Testing audiophile claims and myths
May 8, 2012 at 10:22 AM Post #1,336 of 17,336
1. It could be related to EFI noise in the computer (and what else is on that data port) - USB often must share resources. 
2. USB often requires an additional step of processing before it hits the DAC, likewise Optical, whereas Coax/AES/EBU get passed through more directly. 
3. It could be in your head.
 
May 16, 2012 at 5:31 AM Post #1,337 of 17,336
Thanks for compiling all these links.
 
Today I looked at the Spanish matrix hifi test - http://www.matrixhifi.com/ENG_contenedor_ppec.htm
 
and the ~djcarlst ABX tests - http://home.provide.net/~djcarlst/abx_wire.htm / http://www.nousaine.com/pdfs/Wired%20Wisdom.pdf (scan?)
 
They both seem invalid / flawed to me, the first one concludes 10 listeners identified the more expensive unit, without exploring chance (further testing), the second link has data in conflict with the real study, which I found scanned from the magazine, my posts here and here.
 
So, looking at these 43 links you've compiled, are there actually any scientific ABX's on speaker or IEM cables, specifically the pure silver kind?
 
I'm not super curious about cables, just curious if there actually are any valid blind tests on pure silver cables at the very end of the chain...
 
May 16, 2012 at 7:27 AM Post #1,338 of 17,336
Small sample size, and I was mistaken, the cable was not silver.
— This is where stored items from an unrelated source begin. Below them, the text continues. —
/-- a < b for values that are not NaN, −0 below +0 (R153). -/
def FVal.ltTotal (a b : FVal) : Bool :=
  a.lt b || (a.isZero && b.isZero && (match a, b with
    | .fin true _ _, .fin false _ _ => true
    | _, _ => false))

/-- The minimum or maximum of two values under R153. -/
def FVal.minmax (isMax : Bool) (a b : FVal) : FVal :=
  if a = .nan then b
  else if b = .nan then a
  else if isMax then (if a.ltTotal b then b else a) else (if b.ltTotal a then b else a)

/-! ### Stochastic-rounding bits -/

/-- One round of mix64 (R52). -/
def mixRound (p : Word × Word) : Word × Word :=
  let x := p.2 ^^^ p.1
  let x := x * 0x9E6C63D0676A9A99#64
  let x := x ^^^ (x >>> 31)
  (p.1 + 0x7A315C9EB4D20F87#64, x)

/-- The counter-based generator of R52. -/
def mix64 (k x : Word) : Word := (mixRound (mixRound (mixRound (mixRound (k, x))))).2

/-- The 24 stochastic bits of element e under a key and a sequence count (R52). -/
def srBitsOf (key seq : Word) (e : Nat) : Nat :=
  bits (mix64 key ((seq <<< 8) ||| BitVec.ofNat 64 e)) 63 40

/-! ### Block quantisation -/

/-- The larger of two fractions. -/
def maxFrac (a b : Nat × Nat) : Nat × Nat := if a.1 * b.2 < b.1 * a.2 then b else a

/-- The magnitude of a finite value, zero otherwise. -/
def FVal.mag : FVal → Nat × Nat
  | .fin _ n d => (n, d)
  | _ => (0, 1)

/-- The largest magnitude of a list of values. -/
def blockMax (xs : List FVal) : Nat × Nat := xs.foldl (fun m x => maxFrac m x.mag) (0, 1)

/-- Clamps an integer to a range. -/
def clampInt (lo hi x : Int) : Int := if x < lo then lo else if hi < x then hi else x

/-- One element divided by 2^e × c / 16 and rounded into an element format; a rounded magnitude above the
largest finite writes that value and sets SAT and OF (R40, R45, R46). -/
def quantElem (f : Fmt) (mode : Rnd) (srBits : Nat) (e : Int) (c16 : Nat) (x : FVal) : Conv :=
  match x with
  | .fin neg n d =>
    let p := dyadic 1 (-e)
    let r := f.roundMag mode neg srBits (n * p.1 * 16) (d * p.2 * c16)
    if r.1 ≤ f.maxCode then
      ⟨f.signed neg r.1, { uf := r.2 && decide (r.1 < 2 ^ f.mbits), nx := r.2 }⟩
    else ⟨f.signed neg f.maxCode, { sat := true, of := true, nx := true }⟩
  | _ => ⟨0, {}⟩

/-- A quantised block: scale code, TS4 refinement codes, element codes and flags. -/
structure QBlock where
  scale : Nat
  refine : List Nat
  codes : List Nat
  flags : Flags
  deriving DecidableEq, Repr

/-- Which block format a quantisation writes: plain MX with the exponent of the largest normal, TS4 or G8. -/
inductive BlockKind where
  | mx (emax : Nat)
  | ts4
  | g8
  deriving DecidableEq, Repr

/-- floor(log2(n / d)) raised by one unless n / d is a power of two. -/
def clog2 (n d : Nat) : Int :=
  let k := flog2 n d
  let p := dyadic 1 k
  if n * p.2 = d * p.1 then k else k + 1

/-- The block exponent before its clamp: R40 for plain MX, R45 for TS4, R46 for G8. -/
def blockExp (k : BlockKind) (m : Nat × Nat) : Int :=
  match k with
  | .mx emax => flog2 m.1 m.2 - emax
  | .ts4 => flog2 m.1 (6 * m.2)
  | .g8 => clog2 m.1 (448 * m.2)

/-- The refinement code of a sub-block of largest magnitude m (R45). -/
def refineCode (e : Int) (m : Nat × Nat) : Nat :=
  let p := dyadic 6 e
  let num := 16 * m.1 * p.2
  let den := m.2 * p.1
  let c := (num + den - 1) / den
  if c < 16 then 0 else if 31 < c then 15 else c - 16

/-- Quantises one block under R40 to R46: `sr i` gives the stochastic bits of element i. -/
def quantBlock (f : Fmt) (k : BlockKind) (mode : Rnd) (sr : Nat → Nat) (xs : List FVal) : QBlock :=
  let nf := (xs.filter FVal.nonFinite).length
  let zeros := xs.map fun _ => 0
  let noRef := if k = .ts4 then [0, 0, 0, 0] else []
  if 0 < nf then ⟨0xFF, noRef, zeros, { nv := true, nf := nf }⟩
  else
    let m := blockMax xs
    if m.1 = 0 then ⟨0, noRef, zeros, {}⟩
    else
      let e := clampInt (-127) 127 (blockExp k m)
      let refs := match k with
        | .ts4 => (List.range 4).map fun j => refineCode e (blockMax ((xs.drop (16 * j)).take 16))
        | _ => []
      let cs := xs.zipIdx.map fun p =>
        quantElem f mode (sr p.2) e (if k = .ts4 then 16 + refs.getD (p.2 / 16) 0 else 16) p.1
      ⟨(e + 127).toNat, refs, cs.map Conv.code, cs.foldl (fun a c => a.or c.flags) {}⟩

/-- The value of a block-scaled element: element × 2^(s − 127) × (16 + c) / 16, NaN for scale code 0xFF
(R39, R43). -/
def scaledVal (f : Fmt) (scale refine code : Nat) : FVal :=
  if scale = 0xFF then .nan
  else match f.decode code with
    | .fin neg n d =>
      let p := dyadic 1 ((scale : Int) - 127)
      .fin neg (n * p.1 * (16 + refine)) (d * p.2 * 16)
    | v => v

/-! ### The row pass -/

/-- Truncates a finite product toward zero at 2^q (R65). -/
def truncAt (q : Int) (n d : Nat) : Nat × Nat :=
  let p := dyadic 1 q
  let k := n * p.2 / (d * p.1)
  (k * p.1, p.2)

/-- One row pass in one column (R64 to R67): the accumulator input, the operand pairs, the sum σ of the
block-scale exponents, whether an operand block carries scale code 0xFF, and whether the operands are
BF16. The result is an FP32 code. -/
def rowPass (acc : FVal) (ops : List (FVal × FVal)) (sigma : Int) (badScale bf16Window : Bool) : Nat :=
  let nan := 0x7FC00000
  let prods := ops.map fun p => p.1.mul p.2
  if acc = .nan ∨ badScale = true ∨ ops.any (fun p => p.1 = .nan || p.2 = .nan) = true then nan
  else if prods.any (fun p => p = none) = true then nan
  else
    let vs := prods.filterMap id
    let infs := (acc :: vs).filterMap fun v => match v with | .inf b => some b | _ => none
    match infs with
    | b :: rest => if rest.all (fun c => c == b) then Fmt.fp32.signed b 0x7F800000 else nan
    | [] =>
      let mx := blockMax vs
      let cut := fun (v : FVal) => match v with
        | .fin neg n d =>
          if bf16Window && decide (0 < mx.1) then
            let t := truncAt (flog2 mx.1 mx.2 - 83) n d
            FVal.fin neg t.1 t.2
          else .fin neg n d
        | v => v
      let sum := (vs.map cut).foldl (fun (s : Int × Nat) v => match v with
        | .fin neg n d => (s.1 * d + signedNum neg n * s.2, s.2 * d)
        | _ => s) (0, 1)
      let sc := dyadic 1 sigma
      match acc with
      | .fin aneg an ad =>
        let tot : Int := signedNum aneg an * (sum.2 * sc.2) + sum.1 * sc.1 * ad
        let den := ad * sum.2 * sc.2
        if tot = 0 then
          if aneg && decide (an = 0) && vs.all (fun v => match v with | .fin true 0 _ => true | _ => false)
          then 0x80000000 else 0
        else (Fmt.fp32.encodeFin .rne false 0 (decide (tot < 0)) tot.natAbs den).code
      | _ => nan

/-! ### The approximations of R157 -/

/-- Rounds an exact value to FP32 under RNE and decodes it (R157). -/
def rne32 (v : FVal) : FVal := Fmt.fp32.decode (Fmt.fp32.encode .rne false 0 v).code

/-- a × b + c rounded once to FP32 under RNE (R157). -/
def fma32 (a b c : FVal) : FVal :=
  match fmaVal .rne a b c with
  | some v => rne32 v
  | none => .nan

/-- a × b rounded once to FP32 under RNE. -/
def mul32 (a b : FVal) : FVal :=
  match a.mul b with
  | some v => rne32 v
  | none => .nan

/-- a + b rounded once to FP32 under RNE. -/
def add32 (a b : FVal) : FVal :=
  match a.add .rne b with
  | some v => rne32 v
  | none => .nan

/-- The exact quotient of two finite values, the divisor not zero. -/
def exactDiv : FVal → FVal → FVal
  | .fin a n d, .fin b m e => if m = 0 then .nan else .fin (a != b) (n * e) (d * m)
  | _, _ => .nan

/-- a / b rounded once to FP32 under RNE, with the IEEE 754 results for zero divisors and infinities. -/
def div32 (a b : FVal) : FVal :=
  match a, b with
  | .nan, _ => .nan
  | _, .nan => .nan
  | .inf _, .inf _ => .nan
  | .inf x, .fin y _ _ => .inf (x != y)
  | .fin x _ _, .inf y => .fin (x != y) 0 1
  | .fin x n _, .fin y m _ =>
    if m = 0 then (if n = 0 then .nan else .inf (x != y)) else rne32 (exactDiv a b)

/-- A finite value times 2^k, rounded once to FP32 under RNE where the result is not exact (R157). -/
def scale32 (v : FVal) (k : Int) : FVal :=
  match v with
  | .fin neg n d => let p := dyadic 1 k; rne32 (.fin neg (n * p.1) (d * p.2))
  | v => v

/-- floor(√n), built bit by bit from bit b − 1 down. -/
def isqrtFrom : Nat → Nat → Nat → Nat
  | 0, _, r => r
  | b + 1, n, r => isqrtFrom b n (if (r + 2 ^ b) * (r + 2 ^ b) ≤ n then r + 2 ^ b else r)

/-- floor(√n). -/
def isqrt (n : Nat) : Nat := isqrtFrom (Nat.log2 n / 2 + 1) n 0

/-- √(n / d) as a fraction on which every rounding to a grid of at most 200 bits is exact: an inexact root
is moved to the middle of the step it lies in. -/
def sqrtFrac (n d : Nat) : Nat × Nat :=
  let k := 400
  let q := n * 4 ^ k / d
  let a := isqrt q
  if a * a * d = n * 4 ^ k then (a, 2 ^ k) else (2 * a + 1, 2 ^ (k + 1))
Or was it? I have googled both of the discussed cables and the manufacturer specs do not discuss material.
 
(Sorry)
 
http://home.provide.net/~djcarlst/abx_wire.htm
 
May 16, 2012 at 9:26 AM Post #1,339 of 17,336
May 16, 2012 at 10:22 AM Post #1,340 of 17,336
Quote:
 
Yes, here's the source of those tests - http://www.nousaine.com/pdfs/Wired%20Wisdom.pdf
 
The cables are referred to like "Cable Z" to keep the manufacturer anonymous, I think.

 
Am I correct in understanding that the matrixhifi.com experiment only puts subjects through the test once and had 38 individuals take part?  If this is correct you are right in that this is a pretty poor testing method  as individual subjects are not called upon to repeatedly identify the systems.
 
I'm not so much of a fan of the same/different ABX method - it is notoriously difficult to make sense of what you [think you] hear in this format, but it certainly can work in showing differences.
 
I also believe ABX testing with speakers is inherently flawed due to comb filter effects.
 
I think if one used the testing method where subjects know which system is A and which is B and can ask to change between these with headphones this would be the setup I would consider ideal.  I have found though from personal experience that even with this sort of ABX test where you know which is A or B and can select and listen to the options numerous times it takes a number of hours, along with awareness of your success rate in order to reliably discern differences between 128 kbps and 320 kbps mp3 files.  If I were using the "different or not" method or using speakers I cant say for sure if I would have been successful.
 
I know provide.net use etymotic earphones but what is the rest of their testing methodology?
 
May 17, 2012 at 1:17 AM Post #1,342 of 17,336
I think the amount of people was alright, but they just needed to be tested multiple times to check if they could reliably tell which setup they preferred, and if they could continually detect this setup.  For example for each music track, the names of system A and system B are randomised but remain allocated to the same machines for each track being listened to.  Then for the next track, the names are randomised again for setup A and setup B but remain the same while one particular song is being played.  This way each individual is tested on multiple instances to see if they can reliably detect differences, and in this process the factors of individual listening skills are more effectively negated.  Increasing sample size does nothing to remove the factor of variation in people's listening skills.
 
May 17, 2012 at 2:03 AM Post #1,343 of 17,336
Ultimately, retesting people is pseudoreplicating. Retesting would become trivial given sufficient sample size, sufficient being dictated by optimization theory. Think of distributions, random would be normally distributed (centered at 50%), any actual differentiation would not be, and would instead be left-shifted. Significant distinction being significantly different from a normal distribution, given the null. This could be done using AIC, if you were so inclined or using Bayes law. Bayesian testing could be interesting, given some informative priors, you could minimize the necessary sample size.
 
May 17, 2012 at 2:32 AM Post #1,344 of 17,336
Quote:
I think the amount of people was alright, but they just needed to be tested multiple times to check if they could reliably tell which setup they preferred, and if they could continually detect this setup.  For example for each music track, the names of system A and system B are randomised but remain allocated to the same machines for each track being listened to.  Then for the next track, the names are randomised again for setup A and setup B but remain the same while one particular song is being played.  This way each individual is tested on multiple instances to see if they can reliably detect differences, and in this process the factors of individual listening skills are more effectively negated.  Increasing sample size does nothing to remove the factor of variation in people's listening skills.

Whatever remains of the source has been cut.